-- ==== Sys2Proof/Machine/Lifetime.lean ====
section
/-!
DEFINITION. The lifetime block and its flash pages (R443 to R445), the bytes of the flash (R485, R486), the calendar (R446)
and its alarm (R462).
-/

namespace Sys2Proof.Machine
open Sys2Proof

/-! ## Flash bytes (R486) -/

/-- A flash byte stored; an erased byte is not listed. -/
def flashPut (t : Tab Nat) (off v : Nat) : Tab Nat := if v = 0xFF then tdel t off else tput t off v

/-- Programming sets bits from 1 to 0 only. -/
def flashProgram (t : Tab Nat) (off : Nat) : List (BitVec 8) → Tab Nat
  | [] => t
  | b :: bs => flashProgram (flashPut t off (Nat.land (tget 0xFF t off) b.toNat)) (off + 1) bs

/-- The 64 KiB sector that holds an offset erased. -/
def flashErase (t : Tab Nat) (off : Nat) : Tab Nat := t.filter fun e => e.1 / 0x10000 != off / 0x10000

/-! ## Lifetime pages (R444) -/

/-- A little-endian field of n bytes. -/
def le (n v : Nat) : List (BitVec 8) := (natBytesBE n v).reverse

def zeros (n : Nat) : List (BitVec 8) := List.replicate n 0

def histBytes (h : HistEnt) : List (BitVec 8) := le 4 h.typ ++ le 4 h.svn ++ le 8 h.id.toNat ++ le 8 h.cal ++ zeros 8

/-- The page's bytes but its CRC. -/
def pageBody (s : State) (gen : Nat) : List (BitVec 8) :=
  let l := s.life
  le 4 0x5446494C ++ le 2 1 ++ zeros 2 ++ le 8 gen ++ le 8 s.cal.sec ++ le 8 l.powerOnS ++ le 4 l.coldBoots ++ le 4 l.warmBoots ++
    le 4 l.thermExc ++ le 4 l.thermTrips ++ le 8 l.thermS ++ ((List.range 32).flatMap fun c => le 8 (tget 0 l.vtInt c)) ++
    ((List.range 8).flatMap fun i => le 4 (tget 0 l.rowsSpared i)) ++ ((List.range 16).flatMap fun i => le 1 (tget 0 l.lanes i)) ++
    ((List.range 32).flatMap fun c => le 2 (tget 0 l.l2Ways c)) ++ ((List.range 512).flatMap fun k => le 2 (tget 0 l.coreWays k)) ++
    le 8 l.engines ++ ((List.range 64).flatMap fun i => le 8 ((l.pendRows[i]?).getD 0)) ++ le 4 l.histCount ++ zeros 4 ++
    ((List.range 64).flatMap fun i => histBytes (tget { typ := 0, svn := 0, id := 0, cal := 0 } l.hist i)) ++ zeros 88

def pageBytes (s : State) (gen : Nat) : List (BitVec 8) := pageBody s gen ++ le 4 (crc32c (pageBody s gen))

/-- The flash offset of a lifetime sector (R485). -/
def lifeSector (n : Nat) : Nat := 0x10000 + n * 0x10000

def pageValid (s : State) (n : Nat) : Bool :=
  let f (i : Nat) : Nat := flashByte s (lifeSector n + i)
  rdLE f 0 4 == 0x5446494C && rdLE f 4 2 == 1 && rdLE f 0x1010 4 == crc32c (rdBytes f 0 0x1010)

def pageGen (s : State) (n : Nat) : Nat := rdLE (fun i => flashByte s (lifeSector n + i)) 8 8

/-- The sector of the current page (R445). -/
def currentPage (s : State) : Option Nat :=
  match pageValid s 0, pageValid s 1 with
  | false, false => none
  | true, false => some 0
  | false, true => some 1
  | true, true => some (if pageGen s 0 < pageGen s 1 then 1 else 0)

/-- The non-zero fields of an array. -/
def rdTab (f : Nat → Nat) (off n size : Nat) : Tab Nat :=
  (List.range n).filterMap fun i => if rdLE f (off + i * size) size = 0 then none else some (i, rdLE f (off + i * size) size)

/-- The lifetime block that a page holds. -/
def pageLife (s : State) (n : Nat) (l : Lifetime) : Lifetime :=
  let f (i : Nat) : Nat := flashByte s (lifeSector n + i)
  let ent (i : Nat) : Option (Nat × HistEnt) :=
    let a := 0x7B8 + i * 32
    if rdLE f a 4 = 0 then none
    else some (i, { typ := rdLE f a 4, svn := rdLE f (a + 4) 4, id := BitVec.ofNat 64 (rdLE f (a + 8) 8), cal := rdLE f (a + 16) 8 })
  { l with
    generation := rdLE f 8 8, powerOnS := rdLE f 0x18 8, coldBoots := rdLE f 0x20 4, warmBoots := rdLE f 0x24 4
    thermExc := rdLE f 0x28 4, thermTrips := rdLE f 0x2C 4, thermS := rdLE f 0x30 8, vtInt := rdTab f 0x38 32 8
    rowsSpared := rdTab f 0x138 8 4, lanes := rdTab f 0x158 16 1, l2Ways := rdTab f 0x168 32 2, coreWays := rdTab f 0x1A8 512 2
    engines := rdLE f 0x5A8 8, pendRows := (rdTab f 0x5B0 64 8).map Prod.snd, histCount := rdLE f 0x7B0 4
    hist := (List.range 64).filterMap ent, valid := true }

/-- Word k of the lifetime block's window (R443). -/
def lifeWord (s : State) (k : Nat) : Word :=
  let bs := pageBytes s s.life.generation
  ⟨tagRAW, BitVec.ofNat 64 (natOfBytesLE ((bs.drop (8 * k)).take 8))⟩

/-! ## History (R444) -/

/-- The newest history entry of a type. -/
def newestHist (l : Lifetime) (typ : Nat) : Option HistEnt :=
  (List.range (min 64 l.histCount)).findSome? fun k =>
    (l.hist.find? fun e => e.1 == (l.histCount - 1 - k) % 64 && e.2.typ == typ).map Prod.snd

/-- A history entry added; one of type 1, 2 or 3 only when its ID or SVN differs from the newest of its type. -/
def addHist (s : State) (typ svn : Nat) (id : W64) : State :=
  let same := match newestHist s.life typ with
    | some h => h.svn == svn && h.id == id
    | none => false
  if typ ≤ 3 ∧ same = true then s
  else modLife s fun l => { l with
    hist := tput l.hist (l.histCount % 64) { typ, svn, id, cal := s.cal.sec }, histCount := (l.histCount + 1) % 2 ^ 32, saveDue := true }

/-! ## Restoring the block at boot (R443) -/

def restoreLife (s : State) : State :=
  match currentPage s with
  | some n =>
    if s.life.valid ∧ pageGen s n ≤ s.life.generation then s
    else report (modLife s fun l => pageLife s n l) 0xD003 .none [1]
  | none =>
    if s.life.valid then s
    else report (modLife s fun l => { valid := true, lastWrite := l.lastWrite }) 0xD003 .none [2]

/-! ## Page writes (R445) -/

/-- Whether a page write is due: a trigger since the last one, or an hour, and 60 s after a failure. -/
def pageDue (s : State) : Bool :=
  (s.life.saveDue || decide (s.life.lastWrite + 3600 * 10 ^ 9 ≤ s.time)) &&
    match s.life.failTime with
    | some t => decide (t + 60 * 10 ^ 9 ≤ s.time)
    | none => true

/-- LIFETIME_PAGE_WRITE (R445): the sector without the current page is erased and written, in its turn among the flash
operations (R486). Whether the read back agrees is free, and so is what a failed write leaves in the sector. -/
def lifetimePageWrite (s : State) : State :=
  if pageDue s = false ∨ s.flash.ops ≠ [] then s
  else
    let n := if currentPage s = some 0 then 1 else 0
    let (bad, s1) := drawBool s
    let blank := flashErase s1.flash.bytes (lifeSector n)
    let ended (s : State) : State := modLife s fun l => { l with saveDue := false, busy := false, lastWrite := s.time }
    if bad then
      let junk := (List.range 4116).map fun i => BitVec.ofNat 8 (Config.freeNat (s1.freeIx + i))
      let s2 : State := { s1 with
        flash := { s1.flash with bytes := flashProgram blank (lifeSector n) junk }, freeIx := s1.freeIx + 4116 }
      report (modLife (ended s2) fun l => { l with failTime := some s.time }) 0xD002 .none [BitVec.ofNat 64 n]
    else
      let g := s.life.generation + 1
      let s2 : State := { s1 with flash := { s1.flash with bytes := flashProgram blank (lifeSector n) (pageBytes s g) } }
      report (modLife (ended s2) fun l => { l with failTime := none, generation := g }) 0xD001 .none
        [BitVec.ofNat 64 g, BitVec.ofNat 64 n]

def execLifetimePageWrite (s : State) : Host.Outcome State Fault Refusal := .next (lifetimePageWrite s)

/-- LTCMD_SAVE (R448): a page write is asked for, and BUSY is 1 until it has ended. -/
def ltcmdSave (s : State) : State := modLife s fun l => { l with saveDue := true, busy := true }

def execLtcmdSave (s : State) : Host.Outcome State Fault Refusal := .next (ltcmdSave s)

/-! ## The calendar (R446) and its alarm (R462) -/

def modCal (s : State) (f : Calendar → Calendar) : State := { s with cal := f s.cal }

/-- TRIM, in 0.1 ppm. -/
def trimOf (c : Calendar) : Int := (c.trim.setWidth 16).toInt

/-- `CALALM` converted to a timebase deadline for comparator 1: the ns until its second, at the trimmed rate, rounded up. -/
def armAlarm (s : State) : State :=
  modCal s fun c =>
    if c.almEn = false then { c with almDue := none }
    else
      let ticks := (c.almSec * 32768 : Int) - (c.sec * 32768 + c.sub : Nat)
      let rate := 32768 * (10 ^ 7 + trimOf c)
      { c with almDue := some (s.time + ((ticks * 10 ^ 16 + rate - 1) / rate).toNat) }

/-- CALSEC_WRITE (R446): a word that is not FIX is discarded. -/
def calsecWrite (s : State) (w : Word) : State :=
  if w.tag ≠ tagFIX then s
  else
    let s1 := modCal s fun c => { c with sec := w.pay.toNat, sub := 0, valid := true }
    armAlarm (report s1 0xD004 .none [BitVec.ofNat 64 s.cal.sec, w.pay])

def execCalsecWrite (w : Word) (s : State) : Host.Outcome State Fault Refusal := .next (calsecWrite s w)

/-- CALTRIM_WRITE (R446). -/
def caltrimWrite (s : State) (w : Word) : State :=
  if w.tag ≠ tagFIX then s else armAlarm (modCal s fun c => { c with trim := field (bits w.pay 15 0) 0 })

def execCaltrimWrite (w : Word) (s : State) : Host.Outcome State Fault Refusal := .next (caltrimWrite s w)

/-- A write of `CALALM` (R467). -/
def calalmWrite (s : State) (v : W64) : State :=
  armAlarm (modCal s fun c => { c with almSec := bits v 39 0, almEn := bit v 40, almFired := c.almFired && !bit v 41 })

/-- CAL_OSC_FAIL (R446): the calendar holds its count. -/
def calOscFail (s : State) : State :=
  if s.cal.oscFail then s else report (modCal s fun c => { c with oscFail := true }) 0xD005 .none

def execCalOscFail (s : State) : Host.Outcome State Fault Refusal := .next (calOscFail s)

/-- CRYSTAL_TICK_RETURN (R446). -/
def execCrystalTickReturn (s : State) : Host.Outcome State Fault Refusal :=
  .next (modCal s fun c => { c with oscFail := false })

/-- VBAK_LOSS (R446): calendar, `CALTRIM` and lifetime block start from zero. -/
def execVbakLoss (s : State) : Host.Outcome State Fault Refusal :=
  .next (armAlarm { s with
    cal := { s.cal with sec := 0, sub := 0, trim := 0, valid := false, vbakLoss := true, phase := 0, trimAcc := 0 }
    life := {} })

/-- The calendar's registers (R448, R467). -/
def calsecReg (s : State) : W64 := BitVec.ofNat 64 s.cal.sec
def calsubReg (s : State) : W64 := field s.cal.sub 0
def calstatReg (s : State) : W64 := flagBit s.cal.oscFail 2 ||| flagBit s.cal.vbakLoss 1 ||| flagBit s.cal.valid 0
def calalmReg (s : State) : W64 := flagBit s.cal.almFired 41 ||| flagBit s.cal.almEn 40 ||| field s.cal.almSec 0
def ltcmdReg (s : State) : W64 := flagBit s.life.busy 1

end Sys2Proof.Machine
end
• • • • • • •
Assignment
Up to and including the line with "open Sys2Proof", repeat the entries exactly, beginning at their first line.

Exercise response
-- ==== Sys2Proof/Machine/Lifetime.lean ====
section
/-!
DEFINITION. The lifetime block and its flash pages (R443 to R445), the bytes of the flash (R485, R486), the calendar (R446)
and its alarm (R462).
-/

namespace Sys2Proof.Machine
open Sys2Proof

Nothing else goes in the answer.